Uninsurance and Racial Demographics

After visualizing the uninsurace dataset, we noticed that the most uninsured counties seem to be geographically clustered. These clusters were most prevalent along Texas’s border with Mexico, almost all of Oklahoma, the Four Corners area, and southwest South Dakota. A correlation analysis seemed to show that a county having a high proportion of certain racial groups being uninsured, especially Hispanics and Native Americans, correlated with high uninsurance rates. Since the original dataset did not provide overall county demographic information, only demographics amoung uninsured people, we obtained data from the US Census Bureau to aid our analysis and confirm our hypothesis that race was at play. We combined this data with data about how counties voted in elections, as we also suspected that political leanings played a part of uninsurance rates too. These locations where these two racial groups are most dense are exactly the areas with high clusters of uninsurance. Political leanings also played a role similar in magnitude to the racial groups.

import pandas as pd

# Load in the uninsured and census data
uninsured_census = pd.read_csv("./datasets/uninsured_census.csv", thousands=",").drop(columns=["Unnamed: 0"]).replace("**", 0)
# List out all the races and their fully-qualified name

races = {
    "IA": "American Indian & Alaska Native Alone",
    "H": "Hispanic",
    "HIAC": "Hispanic, American Indian, and Alaska Native",
    "NHWA": "Not Hispanic White Alone",
    "BAC":"Black or African American Alone",
    "AAC":"Asian Alone or in Combination",
    "NAC":"Hispanic, Native Hawaiian or Other Pacific Islander",
    "IAC":"Hispanic, American Indian and Alaska Native alone or in Combination",
    "TOM":"Two or More Races"
}
# Calculate the percent of various races in each county
for race in races:
    uninsured_census[f"percent_{race}"] = (uninsured_census[f"{race}_MALE"] + uninsured_census[f"{race}_FEMALE"]) / uninsured_census["TOT_POP"]

Uninsurance Rate v. Race

Below are scatterplots of uninsurance rates versus the prevalence of various racial groups in each county. We can see that the Native American and Hispanic racial groups have the most positive correlation with uninsurance rates, while non-Hispancic whites have the most negative correlation.
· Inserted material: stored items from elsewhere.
-- ==== Sys2Proof/Tests/Slice0.lean ====
section
/-! SUPPORT. The model's own tests: for every statement with hypotheses a concrete state and operands that meet those of each of its clauses, an ill-formed command for every check of well-formedness, and the check values of the CRCs and the hash. -/

open Sys2Proof Sys2Proof.Machine Sys2Proof.Safety

namespace Sys2Proof.Tests

set_option Elab.async false
set_option linter.unusedVariables false

/-! The states of the witnesses: a running device with the listed registers. -/

/-- The state after reset with every rail up and both dies out of reset (R38, R39). -/
def awake : State := { State.reset with pwr := { State.reset.pwr with coreUp := true }, pins := { State.reset.pins with rails := [.vdd08, .vddpll, .vdds10, .vio18, .vio33, .vaon, .v5a, .vdrv] } }

/-- That state with these register words. -/
def W (l : List (Nat × Nat)) : State := { awake with regs := l.map (fun p => (p.1, BitVec.ofNat 32 p.2)) }

/-- A word differs from the reset word of its register in a bit that no fuse sets. -/
def notReset (a : Nat) (v : Word) : Bool :=
  match regDefAt a with
  | none => decide (v ≠ 0#32)
  | some d => decide (v &&& ~~~BitVec.ofNat 32 d.fuse ≠ BitVec.ofNat 32 d.reset &&& ~~~BitVec.ofNat 32 d.fuse)

/-- Addresses rise and every word differs from the reset word. -/
def listed : List (Nat × Word) → Bool
  | [] => true
  | [(a, v)] => notReset a v
  | (a, v) :: (b, x) :: t => notReset a v && decide (a < b) && listed ((b, x) :: t)

theorem notReset_ne {a : Nat} {v : Word} (h : notReset a v = true) : v ≠ resetWord a := by
  intro e
  rw [e] at h
  unfold notReset resetWord at h
  cases hr : regDefAt a with
  | none => rw [hr] at h; simp at h
  | some d =>
    rw [hr] at h
    dsimp only at h
    split at h
    · simp at h
    · revert h
      rw [decide_eq_true_eq]
      intro h
      apply h
      ext i hi
      simp only [BitVec.getElem_and, BitVec.getElem_or, BitVec.getElem_not]
      cases (BitVec.ofNat 32 d.fuse)[i] <;> simp

theorem listed_wf : ∀ {l : List (Nat × Word)}, listed l = true → sparseWf resetWord l = true
  | [], _ => rfl
  | [(a, v)], h => by simpa [sparseWf] using notReset_ne h
  | (a, v) :: (b, x) :: t, h => by
    simp only [listed, Bool.and_eq_true] at h
    simp only [sparseWf, Bool.and_eq_true]
    exact ⟨⟨decide_eq_true (notReset_ne h.1.1), h.1.2⟩, listed_wf h.2⟩

/-- A state whose registers are listed so holds them in canonical form. -/
theorem wf {s : State} (h : listed s.regs = true) : regsWf s := listed_wf h

/-- Layer 1 of 0 is 0. -/
theorem layer1_zero (s : State) (p : Nat) : s.layer1 p 0 = 0 := by
  unfold State.layer1
  simp [rdiv, q29]

/-- A skim word of 0 stays below a comparator limit above 0. -/
theorem layer1_zero_lt {s : State} {n : Nat} (h : 0 < n) : (s.layer1 2 (0#32 : BitVec 32).toInt).natAbs < n := by
  have e : (0#32 : BitVec 32).toInt = 0 := by decide
  rw [e, layer1_zero]
  exact h

/-- `b` with the two fused calibration registers of SAR converter 1 all zero, whatever the fuses hold. -/
def zeroFuses (b : State) : State := (b.putWord (CAL_F_SAROFS_OFS.addr 0 1) 0#32).putWord (CAL_F_SAR_GAIN.addr 0 1) 0#32

theorem zeroFuses_wf {b : State} (h : regsWf b) : regsWf (zeroFuses b) := regsWf_putWord (regsWf_putWord h _ _) _ _

theorem zeroFuses_get {b : State} (h : regsWf b) (f : Fld) (u i : Nat) (h1 : f.addr u i ≠ CAL_F_SAROFS_OFS.addr 0 1) (h2 : f.addr u i ≠ CAL_F_SAR_GAIN.addr 0 1) : (zeroFuses b).get f u i = b.get f u i := by
  unfold State.get zeroFuses
  rw [State.word_putWord_other (regsWf_putWord h _ _) _ h2, State.word_putWord_other h _ h1]

theorem zeroFuses_sar {b : State} (h : regsWf b) (code : Nat) : (zeroFuses b).sarLayer1 1 code = (code : Int) * 256 * 2 ^ 31 := by
  have h1 : (zeroFuses b).geti CAL_F_SAROFS_OFS 0 1 = 0 := by
    unfold State.geti State.get zeroFuses
    rw [State.word_putWord_other (regsWf_putWord h _ _) _ (by decide), State.word_putWord_same h]
    decide
  have h2 : (zeroFuses b).geti CAL_F_SAR_GAIN 0 1 = 0 := by
    unfold State.geti State.get zeroFuses
    rw [State.word_putWord_same (regsWf_putWord h _ _)]
    decide
  unfold State.sarLayer1
  rw [h1, h2]
  simp

theorem pair_true {p : Bool × State} (h : p.1 = true) : p = (true, p.2) := by
  rw [← h]

theorem passHash_congr {s t : State} {m n : Nat} (h : s.regs = t.regs) (e : m = n) : s.passHash m = t.passHash n := by
  unfold State.passHash State.get64 State.word
  rw [h, e]

/-! The hypotheses of every statement are met. -/


theorem test_witness_AddressesWithoutARegister :
  (∃ (s : State) (a : BitVec 24), s.hostUp = true ∧ a.toNat % 4 = 0 ∧ regDefAt a.toNat = none ∧ s.pairs.captured = []) ∧
  (∃ (s : State) (a : BitVec 24) (v : BitVec 32), regsWf s ∧ s.hostUp = true ∧ regDefAt a.toNat = none) :=
  ⟨⟨awake, (0x000FFC#24 : BitVec 24), by decide +kernel⟩,
   ⟨awake, (0x2A34FC#24 : BitVec 24), (5#32 : BitVec 32), rfl, by decide +kernel⟩⟩

theorem test_witness_PairsAreReadAndWrittenWhole :
  (∃ (s : State) (a : BitVec 24), s.hostUp = true ∧ isPairLow a.toNat = true ∧ sparseFind a.toNat s.pairs.captured = none ∧ a.toNat ≠ 0x040100) ∧
  (∃ (s : State) (a : BitVec 24) (w : Word), s.hostUp = true ∧ sparseFind a.toNat s.pairs.captured = some w) ∧
  (∃ (s : State) (a : BitVec 24), s.hostUp = true ∧ isPairLow a.toNat = false ∧ sparseFind a.toNat s.pairs.captured = none) ∧
  (∃ (s : State), s.hostUp = true ∧ s.pairs.captured = []) ∧
  (∃ (s : State) (a : BitVec 24) (v : BitVec 32), s.hostUp = true ∧ isPairLow a.toNat = true ∧ (regDefAt a.toNat).isSome = true) ∧
  (∃ (s : State) (v : BitVec 32), regsWf s ∧ s.hostUp = true) :=
  ⟨⟨awake, (0x00010C#24 : BitVec 24), by decide +kernel⟩,
   ⟨({ awake with pairs := { awake.pairs with captured := [(272, 0x00000007#32)] } } : State), (0x000110#24 : BitVec 24), (7#32 : Word), by decide +kernel⟩,
   ⟨awake, (0x000110#24 : BitVec 24), by decide +kernel⟩,
   ⟨awake, by decide +kernel⟩,
   ⟨awake, (0x190208#24 : BitVec 24), (9#32 : BitVec 32), by decide +kernel⟩,
   ⟨awake, (5#32 : BitVec 32), rfl, by decide +kernel⟩⟩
# Plot race and uninsurance rates

import matplotlib.pyplot as plt

for race in races:
    plt.scatter(uninsured_census[f"percent_{race}"], uninsured_census["Percent Uninsured"])
    plt.title(f"Percent uninsured people vs. Percent of {races[race]} people")
    plt.xlabel(f"Percent of {races[race]} people")
    plt.ylabel("Percent of uninsired people")
    plt.show()

png png png png png png png png png

# Keep only columns we're interested in: uninsurance, policical leaning, and race
no_categorical = uninsured_census[["Percent Uninsured", "per_gop", "per_dem", "cases"] + [f"percent_{race}" for race in races]]

Correlation Analysis

Below we perform a correlations analysis with uninsurance rates to see which factors (race and political gorup) correlate most strongly with uninsurance rates.

import numpy as np

# Get the indices for the percent uninsured
pu_index = list(no_categorical.columns).index("Percent Uninsured")
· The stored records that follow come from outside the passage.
-- ==== Sys2Proof/Machine/Header.lean ====
section
/-! DEFINITION. The HeaderCodec phases: spec/43_header_codec.md R160 to R173, with the two tokens of the tree header
(spec/30_encoding.md R97, R98) as the decoder consumes them. -/

namespace Sys2Proof.Machine

/-- A leaf's token on OUT (R98, R161). -/
def emitLeaf (sym : Symbol) (s : State) : Result := andThen (outBits 1 1 s) fun s => outBits 9 sym.toNat s

/-- An internal node's token on OUT (R97, R161). -/
def emitInternal (s : State) : Result := outBits 1 0 s

/-- `C_HEADER` (R161), run with `STK`. -/
def execCHeader (s : State) : Result :=
  andThen (traverse false emitLeaf emitInternal Config.nodeCap s.root { s with sp := 0 }) fun s =>
    .next (s.setPhase 6)

/-! ## Deserialize -/

/-- A subtree with root `i` has been read, `n` being the depth of the stack: it completes every node on top of the
stack whose left subtree was already finished, and such a node is written, its left child being the node after it
in preorder (R164). The stack's entries are the model's (DESIGN CHOICE, assumption 22). The answer is the root when the
whole tree has been read, none when more tokens follow. -/
def closeSubtrees : Nat → Nat → State → Host.Outcome (Option Nat × State) Fault Refusal
  | 0, i, s => .next (some i, { s with sp := 0 })
  | n + 1, i, s =>
    match s.stk[n]? with
    | none => .fault .tableIndex
    | some e =>
      if e.leftDone then
        closeSubtrees n e.node { s.writeNode e.node (internalNode 0 (e.node + 1) i) with sp := n }
      else
        .next (none, { s with stk := s.stk.setIfInBounds n ⟨e.node, true⟩, sp := n + 1 })

/-- `ROOT <- ReadTree()` and the check of the root (R164, R168). -/
def finishHeader (root : Nat) (s : State) : Result :=
  match s.readNode root with
  | none => .fault .tableIndex
  | some nd =>
    let s := { s with root }
    if nd.leaf then raiseErr .degenerateTree s else .next (s.setPhase 11)

/-- `i <- NODE_COUNT`, `NODE_COUNT <- NODE_COUNT + 1` (R164). -/
def State.takeIndex (s : State) : State := { s with nodeCount := s.nodeCount + 1 }

/-- An internal-node token whose bit has been read: the node gets its index and waits on the stack for its two
subtrees (R164). A 258th waiting node is not stacked: 257 waiting nodes already need more than 513 nodes, so the
header can only end in an error, which needs no stack entry (DEDUCED, assumption 9). -/
def internalToken (s : State) : Round :=
  if Config.nodeCap ≤ s.nodeCount then raiseRound .treeOverflow s
  else .next (true, ((s.pushStk s.nodeCount).getD s).takeIndex)

/-- A leaf token whose ten bits have been read (R164, R166, R169). -/
def leafToken (sym : Symbol) (s : State) : Round :=
  if Config.nodeCap ≤ s.nodeCount then raiseRound .treeOverflow s
  else if Config.eosSym < sym then raiseRound .badSymbol s.takeIndex
  else
    let i := s.nodeCount
    andThen (closeSubtrees s.sp i (s.takeIndex.writeNode i (leafNode sym 0))) fun (done, s) =>
      match done with
      | none => .next (true, s)
      | some root => andThen (finishHeader root s) fun s => .next (false, s)

/-- The rounds of `ReadTree`, one token a round, in the order of R164 and R172: end of stream before capacity,
capacity before the symbol field is read, end of stream before the symbol's range. -/
def headerLoop : Nat → State → Result
  | 0, _ => .fault .unendingLoop
  | fuel + 1, s =>
    andThen (inBits 1 s) fun (b, s) =>
      match b with
      | none => raiseErr .truncHeader s
      | some b =>
        if Config.nodeCap ≤ s.nodeCount then raiseErr .treeOverflow s
        else if b = 0 then
          andThen (internalToken s) fun (more, s) => if more then headerLoop fuel s else .next s
        else
          andThen (inBits 9 s) fun (v, s) =>
            match v with
            | none => raiseErr .truncHeader s.takeIndex
            | some v =>
              andThen (leafToken (BitVec.ofNat 9 v) s) fun (more, s) => if more then headerLoop fuel s else .next s

/-- `D_HEADER` (R164), run with `STK`. -/
def execDHeader (s : State) : Result := headerLoop s.inputFuel { s with nodeCount := 0, sp := 0 }

/-- NODE_INTERNAL: what `ReadTree` does with the token once its bit has been read (R97, R164). -/
def execNodeInternal (s : State) : Result := andThen (internalToken s) fun (_, s) => .next s

/-- NODE_LEAF: what `ReadTree` does with the token once its ten bits have been read (R98, R164). -/
def execNodeLeaf (sym : Symbol) (s : State) : Result := andThen (leafToken sym s) fun (_, s) => .next s

end Sys2Proof.Machine
end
# Calculate the correlation coefficient matrix
A = np.corrcoef(no_categorical, rowvar=False)

# Sort the variable's correlation with percent uninsured, in increasing order
x = sorted([(column_name, value) for column_name, value in zip(no_categorical.columns, A[pu_index])], key=lambda x: abs(x[1]), reverse=True)
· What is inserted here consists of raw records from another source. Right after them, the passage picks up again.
-- ==== Sys2Proof/Safety.lean ====
section
/-! DEFINITION. What counts as a safe run, in the terms the statements use: the duties of the host
(spec/60_exceptions.md R246, spec/70_reset_and_hazards.md R262) and the invariants of the state. -/

namespace Sys2Proof.Machine

/-- The step did not stop. -/
def Answers (o : Host.Outcome State Fault Refusal) : Prop := ∃ t, o = .next t

/-- OUT has a stream that can be written: attached, not closed, not abandoned (R64, R262 (2)). -/
abbrev State.OutOpen (s : State) : Prop := ∃ o, s.out = some o ∧ o.closed = false ∧ o.abandoned = false

/-- IN has a stream (R262 (1)). -/
abbrev State.InAttached (s : State) : Prop := ∃ i, s.inp = some i

/-- IN has a stream that supports rewind, as COMPRESS requires (R63, R262 (1)). -/
abbrev State.InRewindable (s : State) : Prop := ∃ i, s.inp = some i ∧ i.canRewind = true

/-- Everything IN delivers from its start (R35). -/
def State.inData (s : State) : Bits := s.inp.elim [] fun i => i.data

/-- The state after an `InBits(n)` that was answered with bits (R61). -/
def State.advance (s : State) (n : Nat) : State :=
  { s with inp := s.inp.map fun i => { i with pos := i.pos + n, log := i.log ++ [.bits n] } }

/-- The state after `k` times `InBits(1)`, each answered with a bit. -/
def State.advanceBits : Nat → State → State
  | 0, s => s
  | k + 1, s => State.advanceBits k (s.advance 1)

/-- OUT with the bits `b` appended (R64). -/
def outPlus (s : State) (b : Bits) : Option OutStream := s.out.map fun o => { o with bits := o.bits ++ b }

/-- OUT with the bits `b` appended and then closed (R64, R65). -/
def outClosed (s : State) (b : Bits) : Option OutStream :=
  s.out.map fun o => { o with bits := o.bits ++ b, closed := true }

/-- The same IN stream but for where it stands and what was asked of it: the content and its kind are as before. -/
def SameInput (s t : State) : Prop :=
  s.inp.map (fun i => (i.data, i.canRewind)) = t.inp.map (fun i => (i.data, i.canRewind))

/-- The IN transactions of `t` are those of `s` and then `new` (R14 (2)). -/
def InLog (s t : State) (new : List InTx) : Prop :=
  ∃ i j, s.inp = some i ∧ t.inp = some j ∧ j.log = i.log ++ new

/-- The phase an error records, and the command it belongs to (R221). -/
def Err.place : Err → BitVec 4 × Byte
  | .none => (0, 0)
  | .badMagic => (9, 2)
  | .truncHeader => (10, 2)
  | .noEos => (11, 2)
  | .construction => (2, 1)
  | .countOverflow => (1, 1)
  | .noCode => (6, 1)
  | .badSymbol => (10, 2)
  | .treeOverflow => (10, 2)
  | .degenerateTree => (10, 2)
  | .badCmd => (0, 0)

/-- The control registers agree (R22 to R24, R220, R221): IDLE is the state of reset; BUSY has no error and a phase of
the command in `CMD`; DONE has no error and phase 0; ERROR has an error, with the phase that raises it, or phase 0
and a `CMD` that is no command. -/
def State.ControlOk (s : State) : Prop :=
  match s.runState with
  | .idle => s.cmd = 0 ∧ s.phase = 0 ∧ s.err = .none
  | .busy =>
    s.err = .none ∧
      ((s.cmd = 1 ∧ 1 ≤ s.phase.toNat ∧ s.phase.toNat ≤ 8) ∨ (s.cmd = 2 ∧ 9 ≤ s.phase.toNat ∧ s.phase.toNat ≤ 12))
  | .done => s.err = .none ∧ s.phase = 0 ∧ (s.cmd = 1 ∨ s.cmd = 2)
  | .error =>
    s.err ≠ .none ∧
      if s.err = .badCmd then s.phase = 0 ∧ s.cmd ≠ 1 ∧ s.cmd ≠ 2 else (s.phase, s.cmd) = s.err.place

/-- A node-store entry is in the range of its fields (R27). -/
def Node.InRange (n : Node) : Prop := n.sym.toNat ≤ 256 ∧ n.left < 1024 ∧ n.right < 1024

/-- The working registers are in the ranges of R25, and every node entry in the range of its fields (R27). -/
def State.InRange (s : State) : Prop :=
  s.nIn ≤ Config.maxIn ∧ s.nodeCount ≤ 513 ∧ s.root ≤ 512 ∧ s.cur ≤ 512 ∧ s.plen ≤ 256 ∧ s.sp ≤ 257 ∧
    s.path < 2 ^ s.plen ∧ ∀ n ∈ s.nodes.toList, n.InRange

/-- No counter and no weight exceeds `CNT_W` bits: all the counts together are at most `2^CNT_W - 1` (R123, R136). -/
def State.CountsFit (s : State) : Prop :=
  s.freq.toList.sum ≤ 2 ^ Config.cntW - 1 ∧ ∀ n ∈ s.nodes.toList, n.weight < 2 ^ Config.cntW

/-- Every code-table entry is a number below `2^len`, and `len` is at most 256 (R29, R155). -/
def State.CodesFit (s : State) : Prop := ∀ e ∈ s.code.toList, e.len ≤ Config.maxCodeLen ∧ e.val < 2 ^ e.len

/-- The twelve phases, which are what the core runs by itself (R24). -/
def isPhase (i : Instr) : Bool := phaseCode i ≠ 0

end Sys2Proof.Machine
end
# Print the top 10 out (that aren't the percent uninsured itself)
for row in x[1:]:
    print(row)
('percent_NHWA', -0.3919891394966732)
('percent_H', 0.35011427166162556)
('per_gop', 0.2845425402877026)
('per_dem', -0.2684520358058623)
('percent_AAC', -0.2145451445922141)
('percent_HIAC', 0.198185309631582)
('percent_BAC', 0.18253767457937595)
('percent_IAC', 0.1665178300893234)
('percent_IA', 0.15696392285076793)
('cases', -0.08000067430020016)
('percent_NAC', -0.05321158389617299)
('percent_TOM', -0.013567696350438776)

Race

As hypothesised and shown in the plots above, non-Hispanic whites and Asians are the racial groups with the strongest negative correlation with uninsurance rates. Meanwhile, Hispanics, Native Americans, and Blacks all have positive correlations.

Politics

Also as hypothesised, the political leaning of a county correlates with uninsurance rates. Counties that lean Republican have a positive correlation with uninsurance rates, while those that lean Democrat have a negative correlation.